Records: Begin
-- ==== Sys2Proof/Machine/HostLink.lean ====
section
/-! DEFINITION. Events of the host and of partitions: the window's registers (R315, R323, R424 to R431), host accesses (R423),
partitions (R432, R433), boot (R434, R435) and quotes (R436). -/

namespace Sys2Proof.Machine

/-! The window (R424 to R431). -/

/-- PSTAT (R425). -/
def pstat (p : Part) : Nat :=
  p.dies.foldl (fun n d => n + 2 ^ (56 + d)) 0 + 0x10 * 2 ^ 48 + 0x11 * 2 ^ 40 + Config.firmwareAbi.toNat * 2 ^ 32 +
    b2n p.retired * 128 + b2n (!p.evbuf.isEmpty) * 64 + b2n p.debug * 32 + b2n p.resetting * 16 + b2n p.verok * 2 + b2n p.ready

/-- The status page takes writes while no reset is under way (R424). -/
def statusOpen (s : State) (part : Nat) : Bool := match s.part part with | some p => !p.resetting | none => false

/-- EVENT HOST_TAIL_WRITE (R315, R429): the tail is accepted, the same, or refused with a TYPE 3 event that names the first
reason. -/
def execHostTailWrite (part q : Nat) (v : W64) (s : State) : Out :=
  if !windowOpen s part || 64 ≤ q then .next s
  else
    let x := s.queue part q
    let t := v.toNat
    let refuse (code : Nat) : Out := .next (postEvent s part 3 (q + code * 256) t)
    if t = x.tail then .next s
    else if x.device || !x.enable then refuse 3
    else if t < x.tail then refuse 1
    else if x.cap < t - x.head then refuse 2
    else .next { s.modQueue part q fun x => { x with tail := t, marks := x.marks ++ [(t, s.order)] } with order := s.order + 1 }

/-- EVENT EVCONS_WRITE (R426): CONS rises up to PROD, and what waits is posted. -/
def execEvconsWrite (part : Nat) (v : W64) (s : State) : Out :=
  match s.part part with
  | none => .next s
  | some p =>
    if !windowOpen s part || v.toNat < p.evcons || p.evprod < v.toNat then .next s
    else .next (drainEvents (s.setPart { p with evcons := v.toNat }) part 1026)

/-- EVENT HOSTVER_WRITE (R431) (DEDUCED, log 76). -/
def execHostverWrite (part : Nat) (v : W64) (s : State) : Out :=
  if !statusOpen s part then .next s
  else
    let n := v.toNat % 256
    .next (s.modPart part fun p => { p with hostver := n, verok := 0x10 ≤ n && n ≤ 0x11 })

/-- EVENT QUOTE_REQUEST (R436). -/
def execQuoteRequest (part : Nat) (v : W64) (s : State) : Out :=
  match s.part part with
  | none => .next s
  | some p => if !statusOpen s part || v != 1 || p.quoteBusy then .next s else .next (s.setPart { p with quoteBusy := true })

/-- The bytes of a quote (R436): the nonce, the hashes of the descriptor and of the images, PSTAT, the rollback version and the time; the
signature is the device's own (DESIGN CHOICE, log 12). -/
def quoteBytes (s : State) (p : Part) : List Byte :=
  p.nonce ++ (List.range 4).flatMap (fun k => sha384 (Config.firmwareImage k)) ++ leBytes 8 (pstat p) ++ leBytes 8 s.rollback ++
    leBytes 8 s.now ++ (List.range 96).map fun i => Config.quoteByte p.quotes (264 + i)

/-- EVENT QUOTE_COMPLETE (R436). -/
def execQuoteComplete (part : Nat) (s : State) : Out :=
  match s.part part with
  | none => .next s
  | some p => if p.quoteBusy then .next (s.setPart { p with quoteBusy := false, quote := quoteBytes s p, quotes := p.quotes + 1 }) else .next s

/-! Finish-scope requests (R323). -/

/-- EVENT JOB_SCOPE_OPEN (R323). -/
def execJobScopeOpen (part : Nat) (s : State) : Out :=
  if windowOpen s part then .next (openScope s part none .job none none).1 else .next s

/-- EVENT GRAPH_SCOPE_OPEN (R323): under a JOB or GRAPH scope that is OPEN. -/
def execGraphScopeOpen (part parent : Nat) (s : State) : Out :=
  let f := s.scope part parent
  let fits : Bool := match f.kind with | .job | .graph => f.st == .open_ | _ => false
  if windowOpen s part && fits then .next (openScope s part (some parent) .graph none none).1 else .next s

/-- EVENT SCOPE_CANCEL_REQUEST (R258, R323). -/
def execScopeCancelRequest (part n : Nat) (s : State) : Out := takeBack s <|
  if windowOpen s part && (s.scope part n).st != .free then .next (cancelScope s part n) else .next s

/-- EVENT SCOPE_RELEASE (R323): a JOB or GRAPH scope that has completed goes back to FREE (DEDUCED, log 73). -/
def execScopeRelease (part n : Nat) (s : State) : Out :=
  let f := s.scope part n
  let host : Bool := match f.kind with | .job | .graph => true | _ => false
  if windowOpen s part && host && f.done then .next (s.modScope part n fun _ => {}) else .next s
Records: End
# [Your goal]
Reproduce, character for character, only the lines of the preceding data that start at the line with "log 76). -/" and end at the line with "1 || p.quoteBusy", both included.

# [Output below]
/-- EVENT HOSTVER_WRITE (R431) (DEDUCED, log 76). -/
def execHostverWrite (part : Nat) (v : W64) (s : State) : Out :=
  if !statusOpen s part then .next s
  else
    let n := v.toNat % 256
    .next (s.modPart part fun p => { p with hostver := n, verok := 0x10 ≤ n && n ≤ 0x11 })

/-- EVENT QUOTE_REQUEST (R436). -/
def execQuoteRequest (part : Nat) (v : W64) (s : State) : Out :=
  match s.part part with
  | none => .next s
  | some p => if !statusOpen s part || v != 1 || p.quoteBusy then .next s else .next (s.setPart { p with quoteBusy := true })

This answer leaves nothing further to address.